(Exercise details):
Give back the entries exactly, ending with the "theorem State.checkGranule_single (h" line.

[Supplied data Boundary: Start]

-- ==== Sys2Proof/Proofs/MemoryMaster.lean ====
section
/-! Reads and writes of an internal master (R31, R337, R341, R347, R480): granules, ports, bank 63 and reserved addresses. Settles O38. -/

namespace Sys2Proof.Machine
section
variable {s : State}

/-! ### One granule -/

/-- The errors stand that `s` holds in LPDDR5X's granule `g`. -/
def State.badAt (s : State) (g : Nat) : Upset := SMap.get (fun _ => Upset.none) s.memc.bad g

theorem State.badAt_congr {s t : State} (h : t.memc = s.memc) (g : Nat) : t.badAt g = s.badAt g := by
  unfold State.badAt
  rw [h]

section
variable (k g flags : Nat)

theorem State.rd_eccLast_ne {j : Nat} (h1 : j ≠ rk pgMem k) (h2 : j ≠ rk pgMem (k + 4)) : (s.eccLast k g flags).rd j = s.rd j := by
  unfold State.eccLast
  rw [State.rd_wrN_ne _ _ h2, State.rd_wrN_ne _ _ h1]

theorem State.eccLast_low : (s.eccLast k g flags).rdN (rk pgMem k) = g * 32 % 2 ^ 32 := by
  have h : rk pgMem k ≠ rk pgMem (k + 4) := by
    unfold rk
    omega
  unfold State.eccLast
  rw [State.rdN_wrN, if_neg h, State.rdN_wrN, if_pos rfl]

theorem State.eccLast_high (h : g * 32 / 2 ^ 32 + flags + 2 ^ 31 < 2 ^ 32) :
    (s.eccLast k g flags).rdN (rk pgMem (k + 4)) = g * 32 / 2 ^ 32 + flags + 2 ^ 31 := by
  unfold State.eccLast
  rw [State.rdN_wrN, if_pos rfl]
  exact Nat.mod_eq_of_lt h
end

variable {g : Nat}

theorem State.checkGranule_none (h : s.badAt g = .none) : s.checkGranule g = (s, true) := by
  unfold State.badAt at h
  unfold State.checkGranule
  rw [h]

theorem State.checkGranule_single (h : s.badAt g = .single) : s.checkGranule g =
    ((((s.setBad g .none).eccLast 0x114 g 0).bump (rk pgMem 0x58)).fault pgMem 0, true) := by
  unfold State.badAt at h
  unfold State.checkGranule
  rw [h]

theorem State.checkGranule_double (h : s.badAt g = .double) : s.checkGranule g =
    (((s.eccLast 0x11C g 0).bump (rk pgMem 0x60)).fault pgMem 1, false) := by
  unfold State.badAt at h
  unfold State.checkGranule
  rw [h]
  rfl

theorem State.checkGranule_address (h : s.badAt g = .address) : s.checkGranule g =
    ((((s.eccLast 0x11C g 0x20000000).bump (rk pgMem 0x60)).bump (rk pgMem 0x68)).fault pgMem 2, false) := by
  unfold State.badAt at h
  unfold State.checkGranule
  rw [h]
  rfl

theorem State.setBad_memc (g : Nat) (u : Upset) :
    (s.setBad g u).memc = { s.memc with bad := SMap.set (fun _ => Upset.none) s.memc.bad g u } := rfl

/-- A check leaves every other granule's error. -/
theorem State.checkGranule_badAt_ne {i : Nat} (hi : i ≠ g) : (s.checkGranule g).1.badAt i = s.badAt i := by
  cases h : s.badAt g with
  | none => rw [State.checkGranule_none h]
  | single =>
    rw [State.checkGranule_single h, State.badAt_congr (State.fault_memc ..), State.badAt_congr (State.bump_memc ..),
      State.badAt_congr (State.eccLast_memc ..)]
    exact SMap.get_set_ne (fun _ => Upset.none) s.memc.bad Upset.none hi
  | double =>
    rw [State.checkGranule_double h, State.badAt_congr (State.fault_memc ..), State.badAt_congr (State.bump_memc ..),
      State.badAt_congr (State.eccLast_memc ..)]
  | address =>
    rw [State.checkGranule_address h, State.badAt_congr (State.fault_memc ..), State.badAt_congr (State.bump_memc ..),
      State.badAt_congr (State.bump_memc ..), State.badAt_congr (State.eccLast_memc ..)]

theorem State.checkGranules_cons (gs : List Nat) : s.checkGranules (g :: gs) =
    ((((s.checkGranule g).1).checkGranules gs).1, (s.checkGranule g).2 && (((s.checkGranule g).1).checkGranules gs).2) := by
  have h (gs : List Nat) (t : State) (b : Bool) :
      gs.foldl (fun r g => ((r.1.checkGranule g).1, r.2 && (r.1.checkGranule g).2)) (t, b) =
        ((t.checkGranules gs).1, b && (t.checkGranules gs).2) := by
    unfold State.checkGranules
    induction gs generalizing t b with
    | nil => simp
    | cons x xs ih =>
      rw [List.foldl_cons, List.foldl_cons, ih, ih _ (true && _)]
      simp [Bool.and_assoc]
  exact (congrArg (List.foldl _ · gs) rfl).trans ((h gs _ (true && (s.checkGranule g).2)).trans (by rw [Bool.true_and]))

theorem State.checkGranules_of_good {gs : List Nat} (h : ∀ i ∈ gs, s.badAt i = .none) : s.checkGranules gs = (s, true) := by
  induction gs with
  | nil => rfl
  | cons i gs ih =>
    rw [State.checkGranules_cons, State.checkGranule_none (h i List.mem_cons_self), ih (fun j hj => h j (List.mem_cons_of_mem _ hj))]
    rfl

/-- One granule with an error among good ones. -/
theorem State.checkGranules_of_one {gs : List Nat} (hg : g ∉ gs) (h : ∀ i ≠ g, s.badAt i = .none) :
    s.checkGranules (g :: gs) = s.checkGranule g := by
  rw [State.checkGranules_cons, State.checkGranules_of_good (s := (s.checkGranule g).1) (fun i hi => by
    have hne : i ≠ g := fun e => hg (e ▸ hi)
    rw [State.checkGranule_badAt_ne hne, h i hne])]
  rw [Bool.and_true]

/-! ### The state that an access meets -/

/-- The one granule of an upset, as the errors of a clean memory. -/
def oneBad (g : Nat) (u : Upset) : SMap Upset := if u = .none then [] else [(g, u)]

theorem State.upset_bad (h : s.memc.bad = []) (u : Upset) : (s.upset g u).memc.bad = oneBad g u := by
  unfold State.upset oneBad
  cases u with
  | none => exact h
  | single => exact congrArg (fun m => SMap.set (fun _ => Upset.none) m g Upset.single) h
  | double => exact congrArg (fun m => SMap.set (fun _ => Upset.none) m g Upset.double) h
  | address => exact congrArg (fun m => SMap.set (fun _ => Upset.none) m g Upset.address) h

theorem State.upset_rd (u : Upset) (j : Nat) : (s.upset g u).rd j = s.rd j := by
  unfold State.upset
  split <;> rfl
theorem State.upset_byte (u : Upset) (a : Nat) : (s.upset g u).byte a = s.byte a := by
  unfold State.upset
  split <;> rfl

theorem badAt_of_oneBad {u : Upset} (h : s.memc.bad = oneBad g u) : s.badAt g = u ∧ ∀ i ≠ g, s.badAt i = .none := by
  unfold State.badAt
  rw [h]
  unfold oneBad
  split
  · rename_i hu
    exact ⟨hu.symm, fun _ _ => rfl⟩
  · exact ⟨by simp [SMap.get], fun i hi => by simp [SMap.get, Ne.symm hi]⟩

theorem State.bytes_congr {s t : State} (h : ∀ a, t.byte a = s.byte a) (a n : Nat) : t.bytes a n = s.bytes a n := by
  unfold State.bytes
  simp only [h]

theorem State.memResp_rd (m : Nat) (r : Access) (d : List Byte) (j : Nat) : (s.memResp m r d).rd j = s.rd j := rfl
theorem State.memResp_rdN (m : Nat) (r : Access) (d : List Byte) (j : Nat) : (s.memResp m r d).rdN j = s.rdN j := rfl
theorem State.memResp_rd64 (m : Nat) (r : Access) (d : List Byte) (j : Nat) : (s.memResp m r d).rd64 j = s.rd64 j := rfl
theorem State.memResp_bit (m : Nat) (r : Access) (d : List Byte) (j b : Nat) : (s.memResp m r d).bit j b = s.bit j b := rfl
theorem State.memResp_byte (m : Nat) (r : Access) (d : List Byte) (a : Nat) : (s.memResp m r d).byte a = s.byte a := rfl
theorem State.memResp_bad (m : Nat) (r : Access) (d : List Byte) : (s.memResp m r d).memc.bad = s.memc.bad := rfl
theorem State.memResp_resp (m : Nat) (r : Access) (d : List Byte) :
    SMap.get (fun _ => (Access.done, [])) (s.memResp m r d).memc.resp m = (r, d) := SMap.get_set_self _ _ _ _
theorem State.chargeTo_byte (n : Nat) (p : Option Nat) (a : Nat) : (s.chargeTo n p).byte a = s.byte a := rfl


/-! ### Where an address lies -/

section
variable {a n : Nat}

theorem inPages_of_le (h : a + n ≤ commonsEnd) : inPages a n = false := by
  simp only [commonsEnd] at h
  refine Bool.eq_false_iff.2 fun h' => ?_
  simp only [inPages, Bool.and_eq_true, decide_eq_true_eq] at h'
  simp only [pagesBase] at h'
  omega
theorem inWindow_of_le (h : a + n ≤ commonsEnd) : inWindow a n = false := by
  simp only [commonsEnd] at h
  refine Bool.eq_false_iff.2 fun h' => ?_
  simp only [inWindow, Bool.and_eq_true, decide_eq_true_eq] at h'
  simp only [winBase] at h'
  omega
theorem inPages_of_reserved (h : 0x015000000000 ≤ a) : inPages a n = false := by
  refine Bool.eq_false_iff.2 fun h' => ?_
  simp only [inPages, Bool.and_eq_true, decide_eq_true_eq] at h'
  simp only [pagesBase] at h'
  omega
theorem inWindow_of_reserved (h : 0x015000000000 ≤ a) : inWindow a n = false := by
  refine Bool.eq_false_iff.2 fun h' => ?_
  simp only [inWindow, Bool.and_eq_true, decide_eq_true_eq] at h'
  simp only [winBase, winSize] at h'
  omega
theorem inLpddr_of_above (h : commonsBase ≤ a) : inLpddr a n = false := by
  simp only [commonsBase] at h
  refine Bool.eq_false_iff.2 fun h' => ?_
  simp only [inLpddr, decide_eq_true_eq] at h'
  simp only [lpddrEnd] at h'
  omega
theorem inStore_of_reserved (h : 0x015000000000 ≤ a) : inStore a n = false := by
  refine Bool.eq_false_iff.2 fun h' => ?_
  simp only [inStore, inLpddr, inCommons, inEngStore, inSurf, Bool.or_eq_true, Bool.and_eq_true, decide_eq_true_eq] at h'
  simp only [lpddrEnd, commonsBase, commonsEnd, engBase, surfBase, surfSize] at h'
  omega
theorem inStore_of_lpddr (h : inLpddr a n = true) : inStore a n = true := by
  simp [inStore, h]
theorem inStore_of_commons (h : inCommons a n = true) : inStore a n = true := by
  simp [inStore, h]
theorem le_of_inLpddr (h : inLpddr a n = true) : a + n ≤ commonsEnd :=
  le_trans (of_decide_eq_true h) (by decide)
theorem le_of_inCommons (h : inCommons a n = true) : a + n ≤ commonsEnd := by
  simp only [inCommons, Bool.and_eq_true, decide_eq_true_eq] at h
  exact h.2
theorem inLpddr_of_inCommons (h : inCommons a n = true) : inLpddr a n = false := by
  simp only [inCommons, Bool.and_eq_true, decide_eq_true_eq] at h
  exact inLpddr_of_above h.1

[Supplied data Boundary: End]

(Solved exercise):
-- ==== Sys2Proof/Proofs/MemoryMaster.lean ====
section
/-! Reads and writes of an internal master (R31, R337, R341, R347, R480): granules, ports, bank 63 and reserved addresses. Settles O38. -/

namespace Sys2Proof.Machine
section
variable {s : State}

/-! ### One granule -/

/-- The errors stand that `s` holds in LPDDR5X's granule `g`. -/
def State.badAt (s : State) (g : Nat) : Upset := SMap.get (fun _ => Upset.none) s.memc.bad g

theorem State.badAt_congr {s t : State} (h : t.memc = s.memc) (g : Nat) : t.badAt g = s.badAt g := by
  unfold State.badAt
  rw [h]

section
variable (k g flags : Nat)

theorem State.rd_eccLast_ne {j : Nat} (h1 : j ≠ rk pgMem k) (h2 : j ≠ rk pgMem (k + 4)) : (s.eccLast k g flags).rd j = s.rd j := by
  unfold State.eccLast
  rw [State.rd_wrN_ne _ _ h2, State.rd_wrN_ne _ _ h1]

theorem State.eccLast_low : (s.eccLast k g flags).rdN (rk pgMem k) = g * 32 % 2 ^ 32 := by
  have h : rk pgMem k ≠ rk pgMem (k + 4) := by
    unfold rk
    omega
  unfold State.eccLast
  rw [State.rdN_wrN, if_neg h, State.rdN_wrN, if_pos rfl]

theorem State.eccLast_high (h : g * 32 / 2 ^ 32 + flags + 2 ^ 31 < 2 ^ 32) :
    (s.eccLast k g flags).rdN (rk pgMem (k + 4)) = g * 32 / 2 ^ 32 + flags + 2 ^ 31 := by
  unfold State.eccLast
  rw [State.rdN_wrN, if_pos rfl]
  exact Nat.mod_eq_of_lt h
end

variable {g : Nat}

theorem State.checkGranule_none (h : s.badAt g = .none) : s.checkGranule g = (s, true) := by
  unfold State.badAt at h
  unfold State.checkGranule
  rw [h]

theorem State.checkGranule_single (h : s.badAt g = .single) : s.checkGranule g =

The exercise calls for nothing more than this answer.